Whether you’re starting out as a nurse, stocking supplies for a nursing school or making sure the nursing team at your medical facility has all the right tools, it’s important to be familiar with the basic tools nurses use on a regular basis. Understanding the basic components of a nurse’s “tool kit” can help you make sure that your team always has access to up-to-date, working pieces of medical equipment that help them do their job and deliver top-notch patient care.

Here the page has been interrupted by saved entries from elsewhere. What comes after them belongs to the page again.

-- ==== Sys2Proof/Tests/Slice0.lean ====
section
/-! SUPPORT. The writer's own tests. Every expected value comes from the spec: an encoding table of 30_encoding.md, an
example of a rule, or a vector of 95_test_vectors.md, named at each test. Each behaviour test is one command on a small
state. After them stand the witnesses: for each statement with hypotheses, states and operands that meet them. -/

open Sys2Proof Sys2Proof.Machine Sys2Proof.Statements

namespace Sys2Proof.Tests

/-! ### Helpers -/

/-- The response a command leaves on port R. -/
def answer : Outcome → Option Response
  | .next s => s.portR
  | .fault _ => none
  | .refused _ => none

/-- Does an outcome have a next state with a property. -/
def nextWith (o : Outcome) (p : State → Bool) : Bool :=
  match o with
  | .next s => p s
  | .fault _ => false
  | .refused _ => false

theorem exists_next {o : Outcome} {p : State → Bool} (h : nextWith o p = true) : ∃ t, o = .next t ∧ p t = true := by
  cases o with
  | next s => exact ⟨s, rfl, h⟩
  | fault f => simp [nextWith] at h
  | refused r => simp [nextWith] at h

/-- The answer OK with a result. -/
def ok (result : Word64) : Option Response := some ⟨.ok, result⟩

/-- The answer of a fault. -/
def failed (status : Status) : Option Response := some ⟨status, 0⟩

/-- The example frame of 44_frame_parser.md R110 to R117. -/
def exampleFrame : Frame := 0x8D4840D6202CC371C32CE0576098#112

/-- A block that holds the example frame, received as an archive record of 130000 ns (R110). -/
def holdsFrame : State := { State.reset with frTs := 130000, frB := exampleFrame, frv := true }

/-- A block with a full record in the staging buffer. -/
def staged (r : Record) : State := { State.reset with stg := r, scnt := 22 }

/-- A block with a window of three places, two of them filled from the stream 5, 6. -/
def smallWindow : State := { State.reset with capacity := 3, wbuf := [5, 6], pos := 2 }

/-- The same window full, after the stream 5, 6, 7. -/
def fullWindow : State := { smallWindow with wbuf := [5, 6, 7], pos := 3 }

/-! ### Well-formedness: each check refuses an ill-formed term (R46) -/

theorem test_wellFormed_refuses_advn : ¬ Instr.WellFormed (.winAdvn 65536) := by decide
theorem test_wellFormed_refuses_get : ¬ Instr.WellFormed (.winGet 65536) := by decide
theorem test_wellFormed_refuses_byte : ¬ Instr.WellFormed (.frmByte 65536) := by decide
theorem test_wellFormed_limits :
    Instr.WellFormed (.winAdvn 65535) ∧ Instr.WellFormed (.winGet 0) ∧ Instr.WellFormed (.frmByte 65535) := by decide

/-! ### Decoding: words written out from R44 to R46, frames bit by bit from the patterns of R49 and R56 -/

theorem test_decode_system :
    decodeCommand 0x01000000#32 = .ok .sysStat := by decide

theorem test_decode_crc :
    decodeCommand 0x10000000#32 = .ok .crcClr ∧
    decodeCommand 0x1100008D#32 = .ok (.crcByte 0x8D#8) ∧
    decodeCommand 0x12000000#32 = .ok .crcRd ∧
    decodeCommand 0x130000FF#32 = .ok (.crcTab 0xFF#8) := by decide

theorem test_decode_window :
    decodeCommand 0x20000000#32 = .ok .winAdv ∧
    decodeCommand 0x2100FFFF#32 = .ok (.winAdvn 65535) ∧
    decodeCommand 0x220004AF#32 = .ok (.winGet 1199) ∧
    decodeCommand 0x23000000#32 = .ok .winPos ∧
    decodeCommand 0x24000000#32 = .ok .winFull := by decide

theorem test_decode_demodulator :
    decodeCommand 0x30000000#32 = .ok .demNext := by decide

theorem test_decode_parser :
    decodeCommand 0x400000A5#32 = .ok (.frmPutb 0xA5#8) ∧
    decodeCommand 0x41000000#32 = .ok .frmChk ∧
    decodeCommand 0x42000000#32 = .ok .frmDf ∧
    decodeCommand 0x43000000#32 = .ok .frmIcao ∧
    decodeCommand 0x44000000#32 = .ok .frmMe ∧
    decodeCommand 0x45000000#32 = .ok .frmTc ∧
    decodeCommand 0x46000000#32 = .ok .frmKind ∧
    decodeCommand 0x47000000#32 = .ok .frmTs ∧
    decodeCommand 0x4800000D#32 = .ok (.frmByte 13) := by decide

theorem test_decode_frames_tc0_to_tc7 :
    decodeFrame 0x8852E6B40134F0F2A74DE4651327#112
      = .ok (.frameTc0None 0#3 0x52E6B4#24 0x134F0F2A74DE4#51 0x651327#24) ∧
    decodeFrame 0x89A6A3A40C94590C5C7FD0D23F08#112
      = .ok (.frameTc1Ident 1#3 0xA6A3A4#24 0x494590C5C7FD0#51 0xD23F08#24) ∧
    decodeFrame 0x8A892F9012ECEE1818E811953198#112
      = .ok (.frameTc2Ident 2#3 0x892F90#24 0x2ECEE1818E811#51 0x953198#24) ∧
    decodeFrame 0x8B0ED9041C0F3AE8E25D9436F675#112
      = .ok (.frameTc3Ident 3#3 0x0ED904#24 0x40F3AE8E25D94#51 0x36F675#24) ∧
    decodeFrame 0x8D4840D6202CC371C32CE0576098#112
      = .ok (.frameTc4Ident 5#3 0x4840D6#24 0x02CC371C32CE0#51 0x576098#24) ∧
    decodeFrame 0x8D0999502F781B1600A35A6B0D54#112
      = .ok (.frameTc5None 5#3 0x099950#24 0x7781B1600A35A#51 0x6B0D54#24) ∧
    decodeFrame 0x8E11E20B30B9C73D9C17248D116E#112
      = .ok (.frameTc6None 6#3 0x11E20B#24 0x0B9C73D9C1724#51 0x8D116E#24) ∧
    decodeFrame 0x8F6CAD4A3E9D640F21DDB690C192#112
      = .ok (.frameTc7None 7#3 0x6CAD4A#24 0x69D640F21DDB6#51 0x90C192#24) := by decide

theorem test_decode_frames_tc8_to_tc15 :
    decodeFrame 0x881FB17C41C931F28C105DA170B3#112
      = .ok (.frameTc8None 0#3 0x1FB17C#24 0x1C931F28C105D#51 0xA170B3#24) ∧
    decodeFrame 0x89A09F764F94E8953F48F10FD630#112
      = .ok (.frameTc9Position 1#3 0xA09F76#24 0x794E8953F48F1#51 0x0FD630#24) ∧
    decodeFrame 0x8A93BD04532C6695E60AF50CB1E2#112
      = .ok (.frameTc10Position 2#3 0x93BD04#24 0x32C6695E60AF5#51 0x0CB1E2#24) ∧
    decodeFrame 0x8BF9EBDA5C5F663898D1908E8197#112
      = .ok (.frameTc11Position 3#3 0xF9EBDA#24 0x45F663898D190#51 0x8E8197#24) ∧
    decodeFrame 0x8CDBC49662511E2217BEAD6B4CB2#112
      = .ok (.frameTc12Position 4#3 0xDBC496#24 0x2511E2217BEAD#51 0x6B4CB2#24) ∧
    decodeFrame 0x8D24EDE66CF13D8A6A63EC922766#112
      = .ok (.frameTc13Position 5#3 0x24EDE6#24 0x4F13D8A6A63EC#51 0x922766#24) ∧
    decodeFrame 0x8E4EF8AA76876D8F6D0558AE97BA#112
      = .ok (.frameTc14Position 6#3 0x4EF8AA#24 0x6876D8F6D0558#51 0xAE97BA#24) ∧
    decodeFrame 0x8F2E44157CA71D1A61DBE2923A73#112
      = .ok (.frameTc15Position 7#3 0x2E4415#24 0x4A71D1A61DBE2#51 0x923A73#24) := by decide

theorem test_decode_frames_tc16_to_tc23 :
    decodeFrame 0x88A38FD582FAAB301850C518F135#112
      = .ok (.frameTc16Position 0#3 0xA38FD5#24 0x2FAAB301850C5#51 0x18F135#24) ∧
    decodeFrame 0x898C38FB8C8097B64CE422907A70#112
      = .ok (.frameTc17Position 1#3 0x8C38FB#24 0x48097B64CE422#51 0x907A70#24) ∧
    decodeFrame 0x8A0F420591A5CD9E7769B17F1505#112
      = .ok (.frameTc18Position 2#3 0x0F4205#24 0x1A5CD9E7769B1#51 0x7F1505#24) ∧
    decodeFrame 0x8BAE2EB19F6BB5881ED162C6F877#112
      = .ok (.frameTc19Velocity 3#3 0xAE2EB1#24 0x76BB5881ED162#51 0xC6F877#24) ∧
    decodeFrame 0x8C506BF2A4AF3B7731AF10EC66A7#112
      = .ok (.frameTc20Position 4#3 0x506BF2#24 0x4AF3B7731AF10#51 0xEC66A7#24) ∧
    decodeFrame 0x8D7403E4AE65EC5C90A9583F98E2#112
      = .ok (.frameTc21Position 5#3 0x7403E4#24 0x665EC5C90A958#51 0x3F98E2#24) ∧
    decodeFrame 0x8ECB5C74B5978A2E05319AC7A2EA#112
      = .ok (.frameTc22Position 6#3 0xCB5C74#24 0x5978A2E05319A#51 0xC7A2EA#24) ∧
    decodeFrame 0x8F3E7D1BBC986B14F4733F4CDD20#112
      = .ok (.frameTc23None 7#3 0x3E7D1B#24 0x4986B14F4733F#51 0x4CDD20#24) := by decide

theorem test_decode_frames_tc24_to_tc31 :
    decodeFrame 0x88867347C700487EBFF20657EE05#112
      = .ok (.frameTc24None 0#3 0x867347#24 0x700487EBFF206#51 0x57EE05#24) ∧
    decodeFrame 0x89BABCEDCE4DB272E6CC3A9BE4BC#112
      = .ok (.frameTc25None 1#3 0xBABCED#24 0x64DB272E6CC3A#51 0x9BE4BC#24) ∧
    decodeFrame 0x8AFAECBDD0F1CC12BD4ACE830E07#112
      = .ok (.frameTc26None 2#3 0xFAECBD#24 0x0F1CC12BD4ACE#51 0x830E07#24) ∧
    decodeFrame 0x8B6B0A18DE0E9F2A3AF4D45790F8#112
      = .ok (.frameTc27None 3#3 0x6B0A18#24 0x60E9F2A3AF4D4#51 0x5790F8#24) ∧
    decodeFrame 0x8C26E875E3E965EEEACBE26BF46C#112
      = .ok (.frameTc28None 4#3 0x26E875#24 0x3E965EEEACBE2#51 0x6BF46C#24) ∧
    decodeFrame 0x8D0A097CED5881F646E1F413DEEF#112
      = .ok (.frameTc29None 5#3 0x0A097C#24 0x55881F646E1F4#51 0x13DEEF#24) ∧
    decodeFrame 0x8EC3BAEAF4958E8EDE0D7ACA0213#112
      = .ok (.frameTc30None 6#3 0xC3BAEA#24 0x4958E8EDE0D7A#51 0xCA0213#24) ∧
    decodeFrame 0x8FE01F50FE828ED17F9ACA571242#112
      = .ok (.frameTc31None 7#3 0xE01F50#24 0x6828ED17F9ACA#51 0x571242#24) := by decide

/-- Each way of R48 for a word to be illegal, and a frame of another downlink format (R50). -/
theorem test_decode_illegal :
    decodeCommand 0x00000000#32 = .error (.opcode 0#8) ∧ decodeCommand 0xFFFFFFFF#32 = .error .reserved ∧
    decodeCommand 0x01010000#32 = .error .reserved ∧ decodeCommand 0x01000001#32 = .error .immediate ∧
    decodeCommand 0x11000100#32 = .error .immediate ∧ decodeCommand 0x49000000#32 = .error (.opcode 0x49#8) ∧
    decodeFrame 0x5D4840D6202CC371C32CE0576098#112 = .error (.downlinkFormat 11#5) := by decide

theorem test_table_words : decodeTableWord 32 0x220004AF = some (.winGet 1199) ∧ decodeTableWord 32 0 = none ∧
    decodeTableWord 112 0x8D4840D6202CC371C32CE0576098
      = some (.frameTc4Ident 5#3 0x4840D6#24 0x02CC371C32CE0#51 0x576098#24) := by decide

/-! ### The CRC unit (95_test_vectors.md 2.1 to 2.4) -/

theorem test_crcClr : answer (exec .crcClr { State.reset with crcr := 5 }) = ok 0 ∧
    nextWith (exec .crcClr { State.reset with crcr := 5 }) (fun t => t.crcr == 0) = true := by decide
/-- The example of R69. -/
theorem test_crcByte_reduces :
    nextWith (exec (.crcByte 0) { State.reset with crcr := 0x010000#24 }) (fun t => t.crcr == 0xFFF409#24) = true := by
  decide
/-- R66: the first three bytes only shift in. -/
theorem test_crcByte_shifts :
    nextWith (exec (.crcByte 0xFF) { State.reset with crcr := 0x00FFFF#24 }) (fun t => t.crcr == 0xFFFFFF#24) = true := by
  decide
theorem test_crcRd : answer (exec .crcRd { State.reset with crcr := 1 }) = ok 1 := by decide
/-- R63: entries 1 and 0x80 of the table. -/
theorem test_crcTab : answer (exec (.crcTab 1) State.reset) = ok 0xFFF409#64 ∧
    answer (exec (.crcTab 0x80) State.reset) = ok 0x0706C0#64 := by decide
/-- 95_test_vectors.md 2.3: four valid frames, a damaged one, and a frame with a zero checksum field. -/
theorem test_crc24_frames :
    crc24 0xFFF409 (frameBytes 0x8D4840D6202CC371C32CE0576098) = 0 ∧
    crc24 0xFFF409 (frameBytes 0x8D40621D58C382D690C8AC2863A7) = 0 ∧
    crc24 0xFFF409 (frameBytes 0x8D485020994409940838175B284F) = 0 ∧
    crc24 0xFFF409 (frameBytes 0x8DA05629EA21485CBF3F8CADAEEB) = 0 ∧
    crc24 0xFFF409 (frameBytes 0x8D4840D6202CC371C32CE0576099) = 1 ∧
    crc24 0xFFF409 (frameBytes 0x8DAE5BBCB6010000000000000000) = 0x8DFA4C := by decide +kernel

/-! ### The window (R74 to R83) -/

theorem test_winAdv_grows :
    nextWith (exec .winAdv { smallWindow with portS := [7, 8] })
      (fun t => t.wbuf == [5, 6, 7] && t.pos == 3 && t.portS == [8] && !t.eos) = true := by decide
theorem test_winAdv_slides_at_the_end :
    nextWith (exec .winAdv { fullWindow with srcEnded := true })
      (fun t => t.wbuf == [6, 7] && t.pos == 3 && t.eos) = true := by decide
theorem test_winAdvn_slides :
    nextWith (exec (.winAdvn 3) { smallWindow with portS := [7, 8, 9, 10] })
      (fun t => t.wbuf == [7, 8, 9] && t.pos == 5 && t.portS == [10]) = true := by decide
/-- R75: it does not stop early, and consumes what there is. -/
theorem test_winAdvn_past_the_end :
    nextWith (exec (.winAdvn 9) { smallWindow with portS := [7, 8], srcEnded := true })
      (fun t => t.wbuf == [7, 8] && t.pos == 4 && t.eos && t.busy == none) = true := by decide +kernel
theorem test_winGet : answer (exec (.winGet 1) smallWindow) = ok 6 ∧
    answer (exec (.winGet 2) smallWindow) = failed .eRange := by decide
theorem test_winPos : answer (exec .winPos fullWindow) = ok 3 := by decide
theorem test_winFull : answer (exec .winFull fullWindow) = ok 1 ∧ answer (exec .winFull smallWindow) = ok 0 := by decide

/-! ### The demodulator -/

/-- The worked example of R89. -/
theorem test_preamble :
    let at0 := fun v => { State.reset with wbuf := (List.range 47).map (patternAt 0 1000 v) }
    (at0 0).peakSum = 4000 ∧ (at0 10).floorSum = 100 ∧ (at0 10).nextPeakSum = 40 ∧ (at0 10).peakOk 0 = true ∧
    (at0 10).floorOk = true ∧ { State.reset with wbuf := List.replicate 47 10 }.peakOk 0 = false := by decide +kernel

/-- A full window whose first sample begins the synthetic frame of the example. -/
@[irreducible] def exampleWindow : List Nat := pattern exampleFrame 1000 10

/-- A block with that window. -/
def foundWindow : State := { State.reset with wbuf := exampleWindow, pos := 1200 }

theorem test_demodStep_accepts : foundWindow.demodStep 0 = .accept exampleFrame := by decide +kernel
/-- R95: the same window after a position of the same peak sum. -/
theorem test_demodStep_rejects_plateau : foundWindow.demodStep 4000 = .rejectPeak := by decide +kernel
/-- 95_test_vectors.md vector S11: no sample at all. -/
theorem test_demNext_empty_stream :
    nextWith (exec .demNext { State.reset with srcEnded := true })
      (fun t => t.portR == ok 0 && t.eos && !t.frv && t.len == 0) = true := by decide +kernel

/-! ### The parser (44_frame_parser.md R109 to R117, 95_test_vectors.md section 5) -/

theorem test_frmPutb : nextWith (exec (.frmPutb 0xA5) { State.reset with scnt := 21 })
      (fun t => t.scnt == 22 && stagedByte t.stg 21 == 0xA5) = true ∧
    answer (exec (.frmPutb 0) (staged 0)) = failed .eStage := by decide
theorem test_frmChk_valid :
    nextWith (exec .frmChk (staged 0x000000000001FBD08D4840D6202CC371C32CE0576098#176))
      (fun t => t.portR == ok 1 && t.frTs == 130000 && t.frB == exampleFrame && t.frv && t.scnt == 0) = true := by
  decide +kernel
theorem test_frmChk_invalid :
    nextWith (exec .frmChk (staged 0x000000000001FBD08D4840D6202CC371C32CE0576099#176))
      (fun t => t.portR == ok 0 && !t.frv && t.scnt == 0) = true := by decide +kernel
theorem test_accessors :
    answer (exec .frmDf holdsFrame) = ok 17 ∧ answer (exec .frmIcao holdsFrame) = ok 0x4840D6 ∧
    answer (exec .frmMe holdsFrame) = ok 0x202CC371C32CE0 ∧ answer (exec .frmTc holdsFrame) = ok 4 ∧
    answer (exec .frmKind holdsFrame) = ok 1 ∧ answer (exec .frmTs holdsFrame) = ok 130000 := by decide
theorem test_accessors_without_frame : answer (exec .frmTs State.reset) = failed .eNoFrame ∧
    answer (exec (.frmByte 14) State.reset) = failed .eNoFrame := by decide
theorem test_frmByte : answer (exec (.frmByte 13) holdsFrame) = ok 0x98 ∧
    answer (exec (.frmByte 14) holdsFrame) = failed .eRange := by decide
/-- 95_test_vectors.md 5.1: records of type codes 29, 11 and 19, each a frame row. -/
theorem test_frame_rows :
    nextWith (exec (.frameTc29None 5#3 0xA05629#24 0x221485CBF3F8C#51 0xADAEEB#24) (staged (0x80#176 <<< 168)))
      (fun t => t.portR == ok 1 && t.frTs == 9223372036854775808#64 && answer (exec .frmKind t) == ok 0) = true ∧
    nextWith (exec (.frameTc11Position 5#3 0x40621D#24 0x0C382D690C8AC#51 0x2863A7#24) (staged (1#176 <<< 112)))
      (fun t => t.portR == ok 1 && t.frTs == 1 && answer (exec .frmKind t) == ok 2) = true ∧
    nextWith (exec (.frameTc19Velocity 5#3 0x485020#24 0x1440994083817#51 0x5B284F#24) (staged 0))
      (fun t => t.portR == ok 1 && answer (exec .frmKind t) == ok 3) = true := by decide +kernel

There are several key supplies a nurse or nursing student will need easy access to on a daily basis. Here are just a few:

14 Nursing Supplies Nurses Need

  1. Finger pulse oximeters
  2. Personal protective equipment
  3. Stethoscopes
  4. Alcohol wipes
  5. Blood pressure cuffs
  6. Thermometers
  7. Penlights
  8. Nursing scissors
  9. Medical tape
  10. Clipboard
  11. Hand sanitizer and lotion
  12. Retractable pens and markers
  13. Hemostat
  14. Reflex hammer

Nursing can be incredibly challenging and incredibly rewarding—professionally, emotionally, and physically. Caring for patients and assisting with various types of medical procedures, typically on 12-hour shifts, nurses spend the better part of those shifts on their feet, moving from patient to patient, taking care of their needs, their comfort and their recovery. To be successful in this kind of model, nurses need several standard items, ideally packaged in a tote bag, backpack or other portable nursing bag, so that they can carry their kit from patient to patient and procedure to procedure. Some nurses also like for this bag to be large enough to house a laptop computer.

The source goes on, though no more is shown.